Abstract:
An improved torsion type rear suspension system for a snowmobile. The suspension includes a pair of rails movable with respect to the snowmobile body and a pair of torsion springs disposed between the body and the rails for biasing the suspension toward its extended position. Also included is a cam block having a contoured cam surface which engages a leg of the torsion spring at a variable point of contact. As the suspension moves from the extended to the collapsed position, the effective length of the spring leg is reduced, resulting in a nonlinear change in spring force as a function of deflection. The cam block may be adjusted with respect to the suspension rails with an eccentric to permit additional adjustment of the spring force function to compensate for varying terrain, vehicle speed, and operator weight.

Description:
TECHNICAL FIELD 
     This invention generally relates to vehicle suspension systems and more particularly to an improved rear torsion spring suspension system for a snowmobile. 
     BACKGROUND OF THE INVENTION 
     The principal function of any vehicle suspension system is to produce riding characteristics acceptable to vehicle occupants throughout the entire speed range of the vehicle and on the various types of terrain over which the vehicle will operate. A snowmobile suspension must be able to accommodate snow surfaces which vary from “hard pack” to powder, terrain which varies from frozen lake surfaces to unimproved backwoods trails, and speed ranges which well exceed 100 mph. The vehicles normally have a suspension associated with each of two forward skis and a rear suspension disposed between the drive track and the body. This disclosure focuses on the rear suspension system. 
     As with most suspension systems, the heart of a snowmobile rear suspension is a tuned combined of springs and shock absorbers. One of the problems that engineers in the field must deal with in designing such suspensions is the relatively limited vertical distance available for suspension travel. That factor, coupled with the geometry of the track drive system, has made the torsion spring, as opposed to the coil or leaf spring, a popular choice as the primary weight bearing spring. Ideally the springs and their associated shock absorbers should be configured to provide a relatively soft ride when the snowmobile is traveling over a series of relatively small, closely spaced bumps but capable of preventing the suspension from being fully collapsed, or “bottoming out”, when the vehicle is traveling over large bumps at higher speeds.
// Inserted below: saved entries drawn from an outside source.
/-! ### Cells -/

inductive CellSt where
  | idle | running | halted | faulted
  deriving DecidableEq, Repr

/-- Retirement statuses of a job's program (spec/08 R206). -/
inductive JobFault where
  | illegalOp | syncRange | pcOverrun | laceError | threadAddr
  deriving DecidableEq, Repr

/-- An open hardware loop (spec/04 R99): first body index, ENDLOOP index, passes left, pass number. -/
structure LoopFrame where
  body : Nat
  endIdx : Nat
  left : Nat
  pass : Nat
  deriving DecidableEq, Repr

/-- One output tile as the array hands it off (spec/03 R65): 64 rows of 64 lanes, and the tile's status bits. -/
structure TileOut where
  rows : List (List (BitVec 32))
  sat : Bool
  nanIn : Bool
  t5bInv : Nat
  /-- Elements GAP clipped or narrowed from NaN (06 R154). -/
  clip : Nat := 0
  nan : Nat := 0
  deriving DecidableEq, Repr

/-- A pending TPOST binding (spec/04 R94). -/
structure Bind where
  peer : Nat
  sig : Nat
  inc : Nat
  dst : Nat
  lines : Nat
  local_ : Bool
  deriving DecidableEq, Repr

/-- An effective operand descriptor (spec/04 R89) after its loop steps. -/
structure Desc where
  tscale : F32
  tzp : Byte
  zpAddr : Nat
  scAddr : Nat
  k : Nat
  extent : Nat
  stride : Nat
  base : Nat
  smode : Nat
  gsize : Nat
  format : Nat
  noclip : Bool
  layer : Nat
  height : Nat
  lstep : Int
  sstep : Int
  deriving DecidableEq, Repr

inductive MatKind where
  | mma | mmat | conv | dwc | gap | vrun
  deriving DecidableEq, Repr

/-- An eyelet entry (03 R67): its data, the 4-bit block tag, a parity bit for each word of data and one for the tag. The 36 data bits
of an A or B eyelet are four words of 9; those of the scale eyelet are 128 words of 16. -/
structure EyeEntry where
  data : List (BitVec 16)
  tag : BitVec 4
  parity : List Bool
  tagParity : Bool
  deriving DecidableEq, Repr

/-- A matrix macro-operation, GAP or VRUN whose stitches are not all past (spec/04 R85, spec/05 R112). -/
structure MatOp where
  kind : MatKind
  idx : Nat
  order : Nat
  /-- Issue stitch s, stitches per tile B, number of tiles NT, final stitch, counted from START. -/
  issue : Nat
  b : Nat
  nt : Nat
  final : Nat
  /-- Epilogue or VRUN program, prologue program: entry and length; 0 when not bound. -/
  entry : Nat
  len : Nat
  proEntry : Nat
  proLen : Nat
  chain : Nat
  /-- A first stage of a chain writes scores and row maxima. -/
  first : Bool
  post : Option Bind
  src : Desc
  dst : Desc
  /-- Column tiles of the output; rows and columns inside the tensor. -/
  colTiles : Nat
  rowsTotal : Nat
  colsTotal : Nat
  tiles : List TileOut
  /-- Row sums a second chain stage leaves (05 R129, R133), empty otherwise. -/
  rsums : List F32 := []
  /-- Reduction stitches per tile, and stitches per block of the tag check (03 R64, R69). -/
  kst : Nat := 64
  per : Nat := 32
  /-- Stitches an eyelet entry lasts; the scale eyelet takes part (03 R67, R68). -/
  hold : Nat := 1
  scaled : Bool := false
  /-- Entries the feeders have still to write, by eyelet (03 R67); in DWC the groups of 16 channels still to come, by row
  operand register (06 R147). -/
  feed : Tab (List EyeEntry) := []
  rowFeed : Tab (List (List (BitVec 9))) := []
  /-- The accumulators are INT32 (02 R46). -/
  int : Bool := false
  deriving DecidableEq, Repr

/-- The vector engine's place in a tile program (spec/05 R111-R117). -/
structure VCtx where
  /-- Issue order of the macro-operation, its index; 0 epilogue, 1 prologue, 2 VRUN. -/
  order : Nat
  idx : Nat
  kind : Nat
  tile : Nat
  colTile : Nat
  rowTile : Nat
  src : Desc
  dst : Desc
  post : Option Bind
  /-- Rows and columns of the destination. -/
  rowsTotal : Nat
  colsTotal : Nat
  pos : Nat
  vldd : Nat
  /-- Bytes a posted tile has gathered (05 R136, R137). -/
  gathered : Mem
  cover : Tab Bool := []
  /-- A posted tile holds a place of the TPOST path since its first VSTD (05 R136). -/
  place : Bool := false
  deriving DecidableEq, Repr

/-- The half of an MX block of 128 elements that was stored first: which half, INT32 lanes, lanes (02 R35). -/
structure HalfBlock where
  half : Nat
  int : Bool
  lanes : List (Option (BitVec 32))
  deriving DecidableEq, Repr

/-- What holds the macro-operation at PC before its issue interval ends (spec/04 R93-R98). -/
inductive Wait where
  /-- DRAIN or HALT: mask, first stitch after its interval, HALT. -/
  | drain (mask : Nat) (until_ : Nat) (halt : Bool)
  | signal (counter : Nat) (target : BitVec 32) (equal consume : Bool)
  | barrier (net : Nat)
  /-- The word cannot be taken yet: Lacer, Awl queue, threads or TPOST path. -/
  | retry (w : BitVec 128) (cause : Nat)
  /-- LACE with WAIT: Lacer number and transfer tag. -/
  | lace (lacer : Nat) (tag : Nat)
  deriving DecidableEq, Repr

/-- A region or tile on a cell's TPOST path (spec/04 R94). -/
structure Post where
  peer : Nat
  sig : Nat
  inc : Nat
  dst : Nat
  data : Mem
  /-- Offsets the data cover. -/
  cover : Tab Bool
  deriving DecidableEq, Repr

/-- A hardware thread (spec/05 R118, R119). 0 off, 1 ready, 2 waiting for a load. -/
structure Thread where
  status : Nat := 0
  pc : Nat := 0
  tbank : Nat := 0
  regs : Tab (List (BitVec 32)) := []
  preds : Tab (BitVec 32) := []
  sig : Nat := 0
  inc : Nat := 0
  loadVd : Nat := 0
  loadLanes : List (BitVec 32) := []
  loadMask : BitVec 128 := 0
  deriving DecidableEq, Repr

/-- A SIGSET or SIGADD held for release (spec/04 R96). -/
structure Held where
  counter : Nat
  add : Bool
  value : BitVec 32
  /-- Every earlier tail and store is past at this stitch, and so many posts sent earlier must have landed. -/
  after : Nat
  posts : Nat
  deriving DecidableEq, Repr

/-- A sentinel mark (spec/03 R79): issue order and index of X, X is a transfer, space, line, reads, writes, last stitch. -/
structure Mark where
  order : Nat
  idx : Nat
  lace : Bool
  space : Nat
  line : Nat
  reads : Bool
  writes : Bool
  until_ : Nat
  deriving DecidableEq, Repr

/-- A sentinel log entry (spec/03 R81). -/
structure SentEntry where
  stitch : Nat
  kind : Nat
  space : Nat
  line : Nat
  first : Nat
  second : Nat
  firstLace : Bool
  secondLace : Bool
  /-- Issue order of X, by which entries of one stitch are sorted (R79). -/
  x : Nat
  deriving DecidableEq, Repr

/-- A pending hint (spec/09 R247): stitch its phase starts, level, stitches, and whether the Shank has acted on it. -/
structure HintEntry where
  start : Nat
  level : Nat
  length : Nat
  acted : Bool := false
  deriving DecidableEq, Repr

/-- The job start block (spec/04 R84). -/
structure StartBlock where
  place : Tab Nat := []
  base : Nat := 0
  count : Nat := 0
  bars : Tab Nat := []
  tag : BitVec 16 := 0
  ctx : Nat := 0
  job : Nat := 0
  /-- Number of the run of the job: a replay's counts are its own (02 R51). -/
  run : Nat := 0
  deriving DecidableEq, Repr

/-- Per-layer counts of a run (spec/02 R50, spec/05 R140). -/
structure RunCounts where
  written : Tab Nat := []
  clipped : Tab Nat := []
  nanOut : Nat := 0
  accSat : Nat := 0
  t5b : Nat := 0
  stallTime : Tab Nat := []
  stallEvents : Tab Nat := []
  cold : Bool := false
  deriving DecidableEq, Repr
Ordinarily such performance would require the use of springs having significantly non-linear spring constants. Particularly, the spring constant should remain fixed during the low and intermediate portions of the suspension travel but then should rise rapidly as the suspension approaches maximum deflection. While torsion springs are advantageous in many respects, they tend to have relatively fixed spring constants over the normal operating range. 
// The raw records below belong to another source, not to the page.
def pathOf (a b : Desc) : Path :=
  if b.format = 0x0A then (if a.format = 0 ∧ a.smode = 1 then .group (groupSize b) else .unstated)
  else if a.format = 0x0B ∧ b.format = 0x0B then .bf16
  else if (isFp8 a.format || isMx a.format) && (isFp8 b.format || isMx b.format) then
    .mx (if isMx a.format then groupSize a else if isMx b.format then groupSize b else 32)
  else if (isFp8 a.format && isInt b.format && b.smode != 4) || (isInt a.format && a.smode != 4 && isFp8 b.format) then .mx 32
  else if isInt a.format && isInt b.format then
    (if a.smode = 4 then .group (groupSize a) else if b.smode = 4 then .group (groupSize b) else .int)
  else .unstated

/-- Reduction stitches per tile (spec/03 R64). -/
def kstOf (a b : Desc) (k : Nat) : Nat :=
  if b.format = 0x0A then ceilDiv k 4
  else if a.format = 0x0B then 4 * k
  else if decide (formatBits a.format ≤ 6) && decide (formatBits b.format ≤ 6) then ceilDiv k 2 else k

/-! ### Strips along K -/

/-- n elements at byte address `addr` whose scale entries start at index `ent`; `chan` is the output channel (R34, R39). -/
def rowStrip (rd : Nat → Byte) (d : Desc) (addr n ent chan : Nat) : Strip :=
  let codes := (List.range n).map (elemAt rd d.format addr)
  let g := groupSize d
  let zp := fun (j : Nat) =>
    if d.smode = 1 then d.tzp.toInt else if d.smode = 2 then (rd (d.zpAddr + chan)).toInt
    else if d.smode = 4 then (rd (d.zpAddr + ent + j / g)).toInt else 0
  let grouped := decide (d.format = 0x0A) || (isInt d.format && d.smode == 4)
  { vals := if isFloat d.format then codes.map (elemVal d.format) else []
    ints := if d.format = 0x0A then
        ((List.range (ceilDiv n 5)).flatMap (fun j => (t5bDecode (rd (addr + j)).toNat).1)).take n
      else if isInt d.format then codes.mapIdx (fun j q => signed (formatBits d.format) q - zp j) else []
    scales := if isMx d.format then (List.range (ceilDiv n g)).map (fun i => (rd (d.scAddr + ent + i)).toNat)
      else if grouped then (List.range (ceilDiv n g)).map (fun i => rdLE rd (d.scAddr + 2 * (ent + i)) 2) else []
    tscale := if d.smode = 2 then BitVec.ofNat 32 (rdLE rd (d.scAddr + 4 * chan) 4) else d.tscale }

/-- A padded run of n elements contributes an exact zero (spec/06 R143). -/
def padStrip (d : Desc) (n : Nat) : Strip :=
  { vals := if isFloat d.format then List.replicate n (.fin false 0 1) else []
    ints := if isFloat d.format then [] else List.replicate n 0
    scales := if isMx d.format then List.replicate (ceilDiv n (groupSize d)) 0x7F
      else if d.smode = 4 then List.replicate (ceilDiv n (groupSize d)) 0x3C00 else []
    tscale := d.tscale }

def Strip.append (a b : Strip) : Strip := ⟨a.vals ++ b.vals, a.ints ++ b.ints, a.scales ++ b.scales, a.tscale⟩

/-- Row r of a matrix operand. -/
def matStrip (rd : Nat → Byte) (d : Desc) (r : Nat) : Strip :=
  if r < d.extent then rowStrip rd d (d.base + r * d.stride) d.k (r * entries d) r else padStrip d d.k

/-- Invalid T5B bytes of a packed run of n trits (spec/02 R43). -/
def t5bBad (rd : Nat → Byte) (addr n : Nat) : Nat :=
  ((List.range (ceilDiv n 5)).filter (fun j => (t5bDecode (rd (addr + j)).toNat).2)).length

/-! ### Convolution geometry -/

/-- The geometry fields of CONV, DWC and the Awl, from 36 bits laid out as bits 40:5 of CONV. -/
structure Geo where
  kh : Nat
  kw : Nat
  sh : Nat
  sw : Nat
  dh : Nat
  dw : Nat
  pt : Nat
  pb : Nat
  pl : Nat
  pr : Nat
  deriving DecidableEq, Repr

def decodeGeo (v : Nat) : Geo :=
  ⟨bits v 35 32 + 1, bits v 31 28 + 1, bits v 27 25 + 1, bits v 24 22 + 1, bits v 21 19 + 1, bits v 18 16 + 1,
    bits v 15 12, bits v 11 8, bits v 7 4, bits v 3 0⟩

/-- Output size along one axis, floor toward minus infinity (R142). -/
def outSize (n before after d k s : Nat) : Int := ((n : Int) + before + after - d * (k - 1) - 1) / s + 1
     Accordingly, it is a principal object of this invention to provide for a torsion spring type rear suspension for a snowmobile in which the spring force increases in a non-linear manner as the suspension moves from the extended to collapsed position. 
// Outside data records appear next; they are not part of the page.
-- ==== Sys2Proof/Machine/Sequencer.lean ====
section
/-! DEFINITION. The sequencer of a cell: issue of each macro-operation (spec/04 R83 to R100), the stitch (spec/03 R57 to
R59, R85), DRAIN and HALT (R93), and the meanings of the macro-operations as commands. A command's word is the one the
sequencer holds at a macro-operation boundary; a command whose occasion is not there changes nothing
(notes/assumptions/2). -/

namespace Sys2Proof.Machine

/-! ### Issue -/

/-- The cell is at a macro-operation boundary and may issue. -/
def atBoundary (c : CellState) : Bool := c.live && c.wait.isNone && decide (c.next ≤ c.since)

/-- What the vector engines take from outside their cells: the next draw, and the running image's interpolation tables. -/
def vEnv (s : State) : VEnv := ⟨s.free, s.boot.interp⟩

def envOf (s : State) (g : Nat) : Env := ⟨s.cell g, s.fabric.mapStore, quarterOf g, vEnv s⟩

/-- The present stitch of the cell completes, or shows why it cannot (R57, R58, spec/03 R68 to R70). -/
def completeStitch (s : State) (g : Nat) : State :=
  match advance (envOf s g) with
  | (.ok c, map) =>
    ({ s with fabric := { s.fabric with mapStore := map } }.setCell g { c with stalls := 0, progressAt := s.now }).draw
  | (.invalid c, _) => s.setCell g (haltProg s.now c .illegalOp)
  | (.blocked, _) => s.modCell g (fun c => setStalls { c with progressAt := s.now } (c.stalls ||| 0x08))
  | (.busy c, _) => (s.setCell g (setStalls { c with progressAt := s.now } (c.stalls ||| 0x10))).draw
  | (.starved m, _) => s.modCell g (fun c => setStalls { c with progressAt := s.now } (c.stalls ||| m))
  | (.wrong b e, _) => s.modCell g (fun c => cellFail s.now c b 0 e)

/-- The macro-operation takes i stitches from here; its issue stitch completes (R85). -/
def issued (s : State) (g i : Nat) : State :=
  completeStitch (s.modCell g (fun c => { c with next := c.since + i, nextPc := c.pc + 1, wait := none })) g

/-- The macro-operation is held in its issue stitch. -/
def holdIssue (s : State) (g : Nat) (x : Wait) (causes : BitVec 8) : State :=
  s.modCell g (fun c => setStalls { c with next := c.since + 1, nextPc := c.pc + 1, wait := some x, progressAt := s.now } causes)

/-- A macro-operation that cannot be taken yet is tried again (R94, R95, R118, R149). -/
def holdRetry (s : State) (g : Nat) (w : BitVec 128) (cause : Nat) : State := holdIssue s g (.retry w cause) (1 <<< cause)

def progError (s : State) (g : Nat) (why : JobFault) : State := s.modCell g (fun c => haltProg s.now c why)

/-- The counter a SIGINC names, or SYNC_RANGE; an increment of 0 names none (R84). -/
def signalOf (c : CellState) (sig inc : Nat) : Option Nat := if inc = 0 then some 0 else c.sb.device sig

def opNop (s : State) (g : Nat) (_w : BitVec 128) : State := issued s g 1

def opWaits (s : State) (g : Nat) (w : BitVec 128) : State := issued s g (fld w 111 88)

/-- Hints whose phase has not ended at stitch `now` of the run. -/
def liveHints (now : Nat) (l : List HintEntry) : List HintEntry := l.filter (fun h => decide (now < h.start + h.length))

/-- A pending hint more: level 0 cancels them, a third replaces the older (spec/09 R247). -/
def addHint (l : List HintEntry) (start level len : Nat) : List HintEntry :=
  if level = 0 then [] else (if 2 ≤ l.length then l.drop 1 else l) ++ [⟨start, level, len, false⟩]

/-- HINT names a coming phase and changes nothing else (R93, spec/09 R247). -/
def opHint (s : State) (g : Nat) (w : BitVec 128) : State :=
  issued (s.modCell g (fun c => { c with hints := addHint (liveHints c.since c.hints) (c.since + fld w 111 88) (fld w 87 80) (fld w 79 56) })) g 1

/-- Opcode of the word at index i of the active instruction bank (R82, R100). -/
def imemWord (c : CellState) (i : Nat) : BitVec 128 := BitVec.ofNat 128 (readLE c.imem (c.actI * 16384 + 16 * i) 16)

/-- Index of the ENDLOOP that closes a LOOP whose body begins at `i`, `d` inner loops open (R99). -/
def matchingEnd (c : CellState) : Nat → Nat → Nat → Option Nat
  | 0, _, _ => none
  | f + 1, i, d =>
    if 1023 < i then none
    else if opcode (imemWord c i) = 0x08 then matchingEnd c f (i + 1) (d + 1)
    else if opcode (imemWord c i) = 0x09 then (if d = 0 then some i else matchingEnd c f (i + 1) (d - 1))
    else matchingEnd c f (i + 1) d

def opLoop (s : State) (g : Nat) (w : BitVec 128) : State :=
  let c := s.cell g
  let endIdx := fld w 73 64
  if 4 ≤ c.loops.length ∨ matchingEnd c 1024 (c.pc + 1) 0 ≠ some endIdx then progError s g .illegalOp else
  let ind := fld w 119 119 == 1
  let a := fld w 95 74
  let n := if ind then rdLE (storeByte c) a 2 else fld w 111 96
  let c := if ind then touch c c.orders c.pc false 0 false (linesOf a 2) else c
  let c := if n = 0 then c else { c with loops := ⟨c.pc + 1, endIdx, n, 0⟩ :: c.loops }
  let c := { c with next := c.since + 1, nextPc := if n = 0 then endIdx + 1 else c.pc + 1, orders := c.orders + 1, wait := none }
  completeStitch (s.setCell g c) g

def opEndloop (s : State) (g : Nat) (_w : BitVec 128) : State :=
  let c := s.cell g
  match c.loops with
  | [] => progError s g .illegalOp
  | l :: rest =>
    if l.endIdx ≠ c.pc then progError s g .illegalOp else
    let c := if 1 < l.left then
        { c with loops := { l with left := l.left - 1, pass := l.pass + 1 } :: rest, next := c.since + 1, nextPc := l.body }
      else { c with loops := rest, next := c.since + 1, nextPc := c.pc + 1 }
    completeStitch (s.setCell g c) g

/-- A matrix macro-operation issues, or raises ILLEGAL_OP (R83, R94, R127). -/
def opMatrix (kind : MatKind) (s : State) (g : Nat) (w : BitVec 128) : State :=
  match startMat (envOf s g) kind w with
  | none => progError s g .illegalOp
  | some (c, i) =>
    -- rows of a MEM first stage are the job's own words of the map store (spec/10 R257)
    let writer := match c.mats.getLast? with
      | some m => if m.first ∧ m.chain = 1 then
          (List.range m.rowsTotal).foldl (fun t r => fillRange 0 t
            (lineKey 1 (flatAddr 1 (quarterOf g) ((m.dst.base * 8 + r * (m.dst.stride * 8)) % 33554432))) (ceilDiv m.colsTotal 8) (runKey c.sb))
            s.fabric.writer else s.fabric.writer
      | none => s.fabric.writer
    issued ({ s with fabric := { s.fabric with writer := writer } }.setCell g c) g i

def opGap (s : State) (g : Nat) (w : BitVec 128) : State :=
  let r := startGap (s.cell g) w
  issued (s.setCell g r.1) g r.2

def opVrun (s : State) (g : Nat) (w : BitVec 128) : State :=
  let r := startVrun (s.cell g) w
  issued (s.setCell g r.1) g r.2

/-- AWL copies its command block into the queue of the quarter, which holds 16 (spec/06 R149). -/
def opAwl (s : State) (g : Nat) (w : BitVec 128) : State :=
  let c := s.cell g
  let q := quarterOf g
  let l := lookup [] s.fabric.awl q
  match signalOf c (fld w 94 81) (fld w 80 73) with
  | none => progError s g .syncRange
  | some k =>
    if 16 ≤ l.length then holdRetry s g w 7 else
    let a := fld w 111 95 * 32
    let blk := BitVec.ofNat 512 (rdLE (storeByte c) a 64)
    let x : AwlCmd := ⟨g, a, blk, k, fld w 80 73, c.sb, false, false⟩
    let c := { c with store := storeBytes c.store (a + 62) [storeByte c (a + 62) &&& 0x7F] }
    issued ({ s with fabric := { s.fabric with awl := put [] s.fabric.awl q (l ++ [x]) } }.setCell g c) g 1

/-- VTHR starts hardware threads; one still running holds it (spec/05 R118). -/
def opVthr (s : State) (g : Nat) (w : BitVec 128) : State :=
  let c := s.cell g
  match signalOf c (fld w 94 81) (fld w 80 73) with
  | none => progError s g .syncRange
  | some k =>
    let base := fld w 43 38
    let n := fld w 50 44
    if (List.range n).any (fun i => (lookup {} c.threads (base + i)).status != 0) then holdRetry s g w 4 else
    let arg := (List.range 32).map (fun i => BitVec.ofNat 32 (rdLE (storeByte c) (fld w 111 95 * 32 + 4 * i) 4))
    let c := (List.range n).foldl (fun c i =>
      setThread c (base + i)
        { status := 1, pc := fld w 60 51, tbank := c.actT, regs := put [] (put [] [] 0 arg) 1 (List.replicate 32 (BitVec.ofNat 32 i)),
          preds := [], sig := k, inc := fld w 80 73 }) c
    issued (s.setCell g c) g 1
     It is a further object of this invention to provide for such a suspension in which the spring rate characteristics are adjustable to accommodate various types of terrain, speed ranges, and operator weight. 
     It is yet another object of this invention to provide for a novel cam block which, together with other suspension components, will accomplish the above desired objectives and which can be easily retrofitted on existing torsion spring type suspensions. 
     SUMMARY OF THE INVENTION 
     This invention can be broadly summarized as providing for an improved suspension for a snowmobile of the type utilizing one or more torsion springs as the principal load carrying spring members. The suspension includes a suspension member movable with respect to the body and a torsion spring for biasing the suspension toward its extended position. The spring includes a coil portion and a leg extending from the coil portion. Also included is means for engaging the spring leg at a variable point of contact. As the suspension moves from the extended position toward the collapsed position, that point of contact is displaced with respect to the engaging means and also with respect to the spring leg. Particularly, it is displaced along the spring leg toward the coil portion of the spring as the suspension is collapsed. 
     According to a more detailed aspect of the invention, the means for engaging includes a cam having a contoured cam surface which is engaged by the spring leg. As the suspension is collapsed, the point of contact of the spring leg moves along the cam and also along the leg toward the coil portion of the spring. The effect of that movement is to reduce the effective length of the leg, thereby producing a non-linear change in spring force as a function of angular rotation of the leg. 
     According to a yet more detailed aspect of the invention, the suspension includes means for adjusting the cam block with respect to the suspension rails to permit adjustment of the spring force function to compensate for varying terrain, vehicle speed, and operator weight. 
    
    
     BRIEF DESCRIPTION OF THE DRAWINGS 
     FIG. 1 is a perspective view of a snowmobile including a rear suspension constructed in accordance with the teachings of the present invention. 
     FIG. 2 is a perspective view of the rear suspension of the snowmobile of FIG.  1 . 
     FIG. 3 is a perspective view of a portion of the suspension of FIG. 2 illustrating the suspension in the extended position. 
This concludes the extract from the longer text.